I’ve written thousands of picture captions in my time for various books and magazines. They are the writer’s, or editor’s, first point of contact with the reader. Whose eyes don’t flick first to an illustration, then to the little explanation contained in the caption, before committing to read the bulk of the text? The sort of illustrated books I’ve written are constructed round this formula. Punchy captions packed with a surprising amount of information are best. ‘Three facts a line’ is my motto. And yet I’ve seen captions as clueless as ‘A church in France’.
Garden picture books can make lovely browsing, but captions determine the way we look at the photos. They can just tell you that the plant in the foreground is Persicaria ‘Firedance’, the rose ‘Maigold’ or the hills in the background the Brecon Beacons, – or they can interpret the scene for you. Culturally (it’s acid soil with high rainfall), historically (the terrace was built in 1900; the name of a designer), pictorially (the yew on the left balances the pergola on the right), ecologically, chromatically (colour contrast or harmony), hortatory (it’s time to get mulching) or even gnomically – in the spirit of Little Sparta.

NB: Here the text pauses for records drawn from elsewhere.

-- ==== Sys2Proof/Tests/Slice0.lean ====
section
/-! SUPPORT. Tests: expected results are those of spec/95_test_vectors.md (named in each comment) or read
off the table of spec/30_encoding.md R74; and a witness for each statement with hypotheses. -/

namespace Sys2Proof.Tests

open Sys2Proof Sys2Proof.Machine

/-! ## Helpers -/

/-- A state at a phase with a checksum, at W = 8. -/
def at8 (p : PhaseCode) (rc : Byte) : State :=
  { State.resetAt 8 with phase := p, runningChecksum := rc }

/-- Whether an answer is a next state with a property. -/
def nextHas (o : Answer) (p : State → Bool) : Bool :=
  match o with
  | .next t => p t
  | .fault _ => false
  | .refused _ => false

/-- The phase, the results and both counters after a run of FEEDs. -/
def runHas (bs : List Byte) (s : State) (p : State → List (Option Reading) → Bool) : Bool :=
  match feedAll bs s with
  | some (t, rs) => p t rs
  | none => false

/-! ## WellFormed: an ill-formed term for each check -/

theorem test_wf_hdrReject : (Instr.hdrReject 0xAA#8).wellFormed = false := by decide
theorem test_wf_cmdReject : (Instr.cmdReject 0xC0#8).wellFormed = false := by decide
theorem test_wf_tailBad : (Instr.tailBad 0xAB#8).wellFormed = false := by decide
theorem test_condition_match : Instr.conditionHolds 0xE2#8 (.cksumMatch 0xE3#8) = false := by decide
theorem test_condition_mismatch : Instr.conditionHolds 0xE2#8 (.cksumMismatch 0xE2#8) = false := by decide

/-! ## Decoding: a word of each row, its bits written out from R74 and R83 -/

theorem test_decode_hdr :
    decodeSel 0#8 0b000010101010#12 = some .hdrAccept ∧
    decodeSel 0#8 0b000011000000#12 = some (.hdrReject 0xC0#8) := by decide
theorem test_decode_cmd :
    decodeSel 0#8 0b000111000000#12 = some .cmdAccept ∧
    decodeSel 0#8 0b000110101010#12 = some (.cmdReject 0xAA#8) := by decide
theorem test_decode_pm25 :
    decodeSel 0#8 0b001001111101#12 = some (.data1 0x7D#8) ∧
    decodeSel 0#8 0b001100010010#12 = some (.data2 0x12#8) := by decide
theorem test_decode_pm10 :
    decodeSel 0#8 0b010000110010#12 = some (.data3 0x32#8) ∧
    decodeSel 0#8 0b010100001010#12 = some (.data4 0x0A#8) := by decide
theorem test_decode_id :
    decodeSel 0#8 0b011000010001#12 = some (.data5 0x11#8) ∧
    decodeSel 0#8 0b011100100010#12 = some (.data6 0x22#8) := by decide
theorem test_decode_cksum :
    decodeSel 0xE2#8 0b100011100010#12 = some (.cksumMatch 0xE2#8) ∧
    decodeSel 0xE2#8 0b100011100011#12 = some (.cksumMismatch 0xE3#8) := by decide
theorem test_decode_tail :
    decodeSel 0#8 0b100110101011#12 = some .tailOk ∧
    decodeSel 0#8 0b100110101010#12 = some (.tailBad 0xAA#8) := by decide
theorem test_decode_illegal :
    decodeSel 0#8 0b101100000001#12 = some (.illegalPhaseLow 1#1 0x01#8) ∧
    decodeSel 0#8 0b110000000010#12 = some (.illegalPhaseHigh 0#2 0x02#8) ∧
    decodeSel 0#8 0b111111111111#12 = some (.illegalPhaseHigh 3#2 0xFF#8) := by decide
theorem test_decode_port :
    decodePort 0b10#2 0x00#8 = some .reset ∧ decodePort 0b11#2 0xAA#8 = some .reset ∧
    decodePort 0b01#2 0x5F#8 = some (.feed 0x5F#8) ∧ decodePort 0b00#2 0x5F#8 = some .idle := by decide
theorem test_decode_query :
    decodeQuery 0 = some (.query 0#1) ∧ decodeQuery 1 = some (.query 1#1) ∧ decodeQuery 2 = none := by
  decide
theorem test_decode_table_word :
    decodeTableWord 16 0x0AA = some .hdrAccept ∧ decodeTableWord 12 0x100 = some (.cmdReject 0#8) ∧
    decodeTableWord 8 2 = some .reset ∧ decodeTableWord 8 1 = some (.feed 0#8) ∧
    decodeTableWord 8 0 = some .idle ∧ decodeTableWord 1 1 = some (.query 1#1) := by decide
theorem test_placed_word_runs :
    nextHas (step (State.reset.withFetchWord 16 0x27D)) (fun t => t.pendPm25 == 0x007D#16) = true := by
  decide
/-- R81's example frame, program P1. -/
theorem test_frame_pseudo :
    frameBytes 0x1234#16 0x0ABC#16 0xA1B2#16 =
      [0xAA#8, 0xC0#8, 0x34#8, 0x12#8, 0xBC#8, 0x0A#8, 0xB2#8, 0xA1#8, 0x5F#8, 0xAB#8] := by decide

/-! ## The rows -/

/-- V-HC-1. -/
theorem test_hdrAccept :
    nextHas (exec (.feed 0xAA#8) (at8 0 0x5A#8))
      (fun t => t.phase == 1#4 && t.runningChecksum == 0x00#8 && t.result == .fed none) = true := by decide
/-- V-HC-11: the wrap at W = 8. -/
theorem test_hdrReject_wraps :
    nextHas (exec (.feed 0x00#8) { at8 0 0 with badBytes := 0xFF })
      (fun t => t.phase == 0#4 && t.badBytes == 0) = true := by decide
/-- V-HC-12: the wrap at W = 32. -/
theorem test_hdrReject_wraps32 :
    nextHas (exec (.hdrReject 0x01#8) { State.reset with badBytes := 0xFFFFFFFF })
      (fun t => t.badBytes == 0) = true := by decide
/-- V-HC-6. -/
theorem test_cmdAccept :
    nextHas (exec (.feed 0xC0#8) (at8 1 0)) (fun t => t.phase == 2#4 && t.badBytes == 0) = true := by decide
/-- V-HC-7. -/
theorem test_cmdReject :
    nextHas (exec (.feed 0xAA#8) (at8 1 0)) (fun t => t.phase == 0#4 && t.badBytes == 1) = true := by decide
/-- V-PL-1. -/
theorem test_data1 :
    nextHas (exec (.feed 0x7D#8) { at8 2 0 with pendPm25 := 0xBEEF#16 })
      (fun t => t.phase == 3#4 && t.pendPm25 == 0x007D#16 && t.runningChecksum == 0x7D#8) = true := by decide
/-- V-PL-3 and V-PL-4. -/
theorem test_data2 :
    nextHas (exec (.feed 0x12#8) { at8 3 0x34#8 with pendPm25 := 0x0034#16 })
      (fun t => t.phase == 4#4 && t.pendPm25 == 0x1234#16 && t.runningChecksum == 0x46#8) = true := by decide
theorem test_data2_wraps :
    nextHas (exec (.feed 0xFF#8) { at8 3 0xFF#8 with pendPm25 := 0x00FF#16 })
      (fun t => t.pendPm25 == 0xFFFF#16 && t.runningChecksum == 0xFE#8) = true := by decide
/-- V-PL-5. -/
theorem test_data3 :
    nextHas (exec (.feed 0x32#8) { at8 4 0x7D#8 with pendPm10 := 0x1234#16 })
      (fun t => t.phase == 5#4 && t.pendPm10 == 0x0032#16 && t.runningChecksum == 0xAF#8) = true := by decide
/-- V-PL-6. -/
theorem test_data4 :
    nextHas (exec (.feed 0x0A#8) { at8 5 0x02#8 with pendPm10 := 0x00BC#16 })
      (fun t => t.phase == 6#4 && t.pendPm10 == 0x0ABC#16 && t.runningChecksum == 0x0C#8) = true := by decide
/-- V-PL-9. -/
theorem test_data5_wraps :
    nextHas (exec (.feed 0x20#8) (at8 6 0xF0#8))
      (fun t => t.phase == 7#4 && t.runningChecksum == 0x10#8) = true := by decide
/-- V-PL-11. -/
theorem test_data6_wraps :
    nextHas (exec (.feed 0xFF#8) (at8 7 0x01#8))
      (fun t => t.phase == 8#4 && t.runningChecksum == 0x00#8) = true := by decide
/-- V-CT-1 and V-HO-5. -/
theorem test_cksumMatch :
    nextHas (exec (.feed 0xE2#8) { at8 8 0xE2#8 with pendPm25 := 0x007D#16, pendPm10 := 0x0032#16 })
      (fun t => t.phase == 9#4 && t.result == .fed (some ⟨125#16, 50#16⟩) && t.outValid &&
        t.outPm25 == 0x007D#16 && t.outPm10 == 0x0032#16) = true := by decide
/-- V-CT-4. -/
theorem test_cksumMismatch :
    nextHas (exec (.feed 0xAA#8) (at8 8 0xE2#8))
      (fun t => t.phase == 0#4 && t.checksumFailures == 1 && t.badBytes == 0) = true := by decide
/-- V-CT-8. -/
theorem test_tailOk :
    nextHas (exec (.feed 0xAB#8) (at8 9 0)) (fun t => t.phase == 0#4 && t.badBytes == 0) = true := by decide
/-- V-CT-10. -/
theorem test_tailBad :
    nextHas (exec (.feed 0xAA#8) (at8 9 0)) (fun t => t.phase == 0#4 && t.badBytes == 1) = true := by decide
/-- V-CT-11. -/
theorem test_illegalPhase : exec (.feed 0x00#8) (at8 12 0) = .fault (.illegalPhase 12#4) := by rfl
/-- V-HO-1 and V-HO-2. -/
theorem test_query :
    nextHas (exec (.query 0#1) { at8 4 0 with badBytes := 5, checksumFailures := 2 })
      (fun t => t.result == .count 5) = true ∧
    nextHas (exec (.query 1#1) { at8 4 0 with badBytes := 5, checksumFailures := 2 })
      (fun t => t.result == .count 2 && t.badBytes == 5) = true := by decide
/-- V-HO-3. -/
theorem test_query_two : step { at8 0 0 with input := [.query 2] } = .refused (.noOperation (.queryIndex 2)) :=
  by rfl
/-- V-HO-4. -/
theorem test_reset :
    nextHas (exec .reset { at8 4 0x7D#8 with badBytes := 5, checksumFailures := 2, pendPm25 := 0x007D#16 })
      (fun t => t == State.resetAt 8) = true := by decide
/-- V-HO-6. -/
theorem test_idle :
    nextHas (exec .idle { at8 9 0xE2#8 with outValid := true, outPm25 := 0x007D#16, outPm10 := 0x0032#16 })
      (fun t => !t.outValid && t.outPm25 == 0x007D#16 && t.outPm10 == 0x0032#16 && t.phase == 9#4) = true := by
  decide
/-- V-HO-7. -/
theorem test_reset_wins :
    nextHas (step { at8 0 0 with input := [.port 0b11#2 0x00#8] })
      (fun t => t.badBytes == 0 && t.input == []) = true := by decide
/-- V-HO-8, the QUERY before and after the FEED. -/
theorem test_port_read_order :
    nextHas (step { at8 0 0 with badBytes := 3, input := [.query 0, feedWord 0x00#8, .query 0] })
      (fun t => t.result == .count 3 &&
        nextHas (step t) (fun u => nextHas (step u) (fun v => v.result == .count 4))) = true := by decide
/-- R151's labels. -/
theorem test_events :
    (feedEvent (at8 0 0) 0x00#8).map eventCode = some 2 ∧ (feedEvent (at8 1 0) 0xAA#8).map eventCode = some 3 ∧
    (feedEvent (at8 8 0) 0x01#8).map eventCode = some 4 ∧ (feedEvent (at8 9 0) 0xAA#8).map eventCode = some 5 ∧
    (feedEvent (at8 8 0) 0x00#8).map eventCode = some 1 ∧ (feedEvent (at8 0 0) 0xAA#8).map eventCode = some 0 := by
  decide
/-- V-L1-1. -/
theorem test_valid_frame :
    runHas (frameBytes 125#16 50#16 0x2211#16) State.reset
      (fun t rs => t.phase == 0#4 && t.badBytes == 0 && t.checksumFailures == 0 && t.runningChecksum == 0xE2#8 &&
        rs == List.replicate 8 none ++ [some ⟨125#16, 50#16⟩, none]) = true := by decide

How would you caption the photo above? Is it about foxgloves, or complementary colours? Or maybe deutzias, or backlighting, or the shelter of a wall?
Whatever captions say, they direct your attention to this aspect or that. They prevent the garden from speaking for itself. I have often been tempted to label some garden incident, or corner, or vista with some form of notice, written on paper or carved in stone. If you have tried to create a mood, uplifting or contemplative, there is a temptation to say so. Avoid it: if you need to you have failed.
Plant labels, of course, have a different purpose. Making them permanent, legible and discreet is an art in itself.